Earth is not isolated, it is affected by our closest star, the Sun. The Sun is the main reason for life on Earth; it emits radiation and ejects particles into space, some of which reach us, the inhabitants of the Earth. All these outputs vary with time. The study of solar-terrestrial connections in the long term has been of interest to climate researchers. Recently, it has become possible to link them in the short-term. This is called Space Weather.
Many studies have been conducted, examining the impact of the space environment on the atmosphere [1,2,3,4,5,6,7,8,9,10], as well as many studies which have also dealt with the impact of the space environment on the magnetosphere [11,12]. However, the study of the interaction between the two covers did not have sufficient studies, although researchers expect possible long-term changes in the relationship between both covers [13,14].

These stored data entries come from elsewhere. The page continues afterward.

-- ==== Sys2Proof/Machine/State.lean ====
section
/-! DEFINITION. The state of one engine as plain data: the spec's three elements (10_state.md: `words`, `index`,
`seeded`, "Nothing else persists between requests"), and the model's own record of what stands at the interface:
the host's coming moves, what the engine has answered, and which free value the unspecified reset words are. -/

namespace Sys2Proof.Machine

/-- The state array: exactly N = 312 words, before the first SEED too (R20). -/
abbrev WordArray := Vector Word Config.N

/-- The outcome of a request, the `status` field of its response (30_encoding.md R47). The code 11 is "never produced"
and has no constructor. -/
inductive Status where
  /-- 00: the request took effect. -/
  | ok
  /-- 01: NEXT while Unseeded; no state change. -/
  | errUnseeded
  /-- 10: reserved op; no state change. -/
  | errIllegalOp
  deriving DecidableEq, Repr

/-- A response before its packing into 66 bits (R43). -/
structure Response where
  status : Status
  result : Word
  deriving DecidableEq, Repr

/-- What the host does at the interface (70_reset_and_hazards.md R106: "A model gives the host no move beyond this
table"). -/
inductive HostInput where
  /-- A request word, performed whole and answered before the next input (20_memory.md R37). -/
  | request (w : ReqWord)
  /-- The reset input, between requests (R94). -/
  | reset
  /-- The reset input while the request `w` is outstanding: it abandons `w` (R95). -/
  | resetDuring (w : ReqWord)
  deriving DecidableEq, Repr

/-- What the model records in its history (60_exceptions.md R86, 70_reset_and_hazards.md R105; log entry 5). -/
inductive Event where
  /-- The response to one accepted request. -/
  | answered (r : Response)
  /-- The engine was reset: a new run begins (R105). -/
  | reset
  deriving DecidableEq, Repr

/-- The model's own place in the stream of free reset words (log entry 1): which engine of a platform this is, and how
many resets it has had since power-on. No rule of the spec reads it. -/
structure FreeDraw where
  stream : Nat
  taken : Nat
  deriving DecidableEq, Repr

/-- The state of one engine. -/
structure State where
  /-- R20: the state array. -/
  words : WordArray
  /-- R21: the cursor, a 9-bit register (D17). -/
  index : BitVec 9
  /-- R22: the seeded flag, one bit; `false` is Unseeded. -/
  seeded : Bool
  /-- The model's own: the host's coming moves in the order the block accepts them, the "program" of R26 (log 3). -/
  inputs : List HostInput
  /-- The model's own: the history of responses and resets, oldest first (log 5). -/
  events : List Event
  /-- The model's own: where the unspecified reset words are drawn from (log 1). -/
  freeDraw : FreeDraw
  deriving DecidableEq, Repr

/-- What stops the machine. -/
inductive Fault where
  /-- NEXT in Seeded with `index` in 313..511: "the values 313..511 are never written by any rule and are unreachable"
  (R21), and 93 U6 says of them "if ever met, `stuck`". Raised by NEXT alone. Safe: no run from reset meets it (log 2). -/
  | cursorOutOfRange
  deriving DecidableEq, Repr

/-- Why the machine has no meaning for an instruction. -/
inductive Refusal where
  /-- An instruction with no meaning yet, by its table mnemonic. No arm of `exec` raises it. Safe: a stop. -/
  | notModelled (mnemonic : String)
  deriving DecidableEq, Repr

/-- The unspecified words after the reset numbered `taken` of the engine `stream`: free values (R28). -/
@[irreducible] def resetWords (d : FreeDraw) : WordArray :=
  ⟨((List.range Config.N).map (Config.freeResetWord d.stream d.taken)).toArray, by simp⟩

/-- The engine right after power-on (R94: "Power-on is a reset"), its unspecified words drawn at `d`: Unseeded, cursor
at N, nothing asked and nothing answered yet (R28; the last two: log 16). -/
def State.powerOn (d : FreeDraw) : State where
  words := resetWords d
  index := 312#9
  seeded := false
  inputs := []
  events := []
  freeDraw := d

/-- The machine right after reset (R28, R94). -/
def State.reset : State :=
  State.powerOn { stream := 0, taken := 0 }

end Sys2Proof.Machine
end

The authors of [15] measured the possible information flow and sense between the geomagnetic field system from the South Atlantic Anomaly (SAA) area extent at the Earth’s surface and the rising of the Global Sea Level as an indication of the climate change during the period 300 years. Ref. [16] found a correlation between the Earth’s temperature and the global magnetic field. There are a few studies [17] that have addressed the geomagnetic forcing of changes in climate and in the atmospheric circulation. Studies of [16,18,19,20,21] suggest that geomagnetic field intensity can influence global climate through the modulation of cosmic ray flux.
The authors of [22] explain that the non-dipolar geomagnetic irregularities are the reason for the projection of ionizing particles into the lower ozone layer (near the troposphere). This results in a direct effect on the tropopause temperature and humidity. Hence, the geomagnetic variations are imprinted down to the Earth’s surface, impacting the climate system.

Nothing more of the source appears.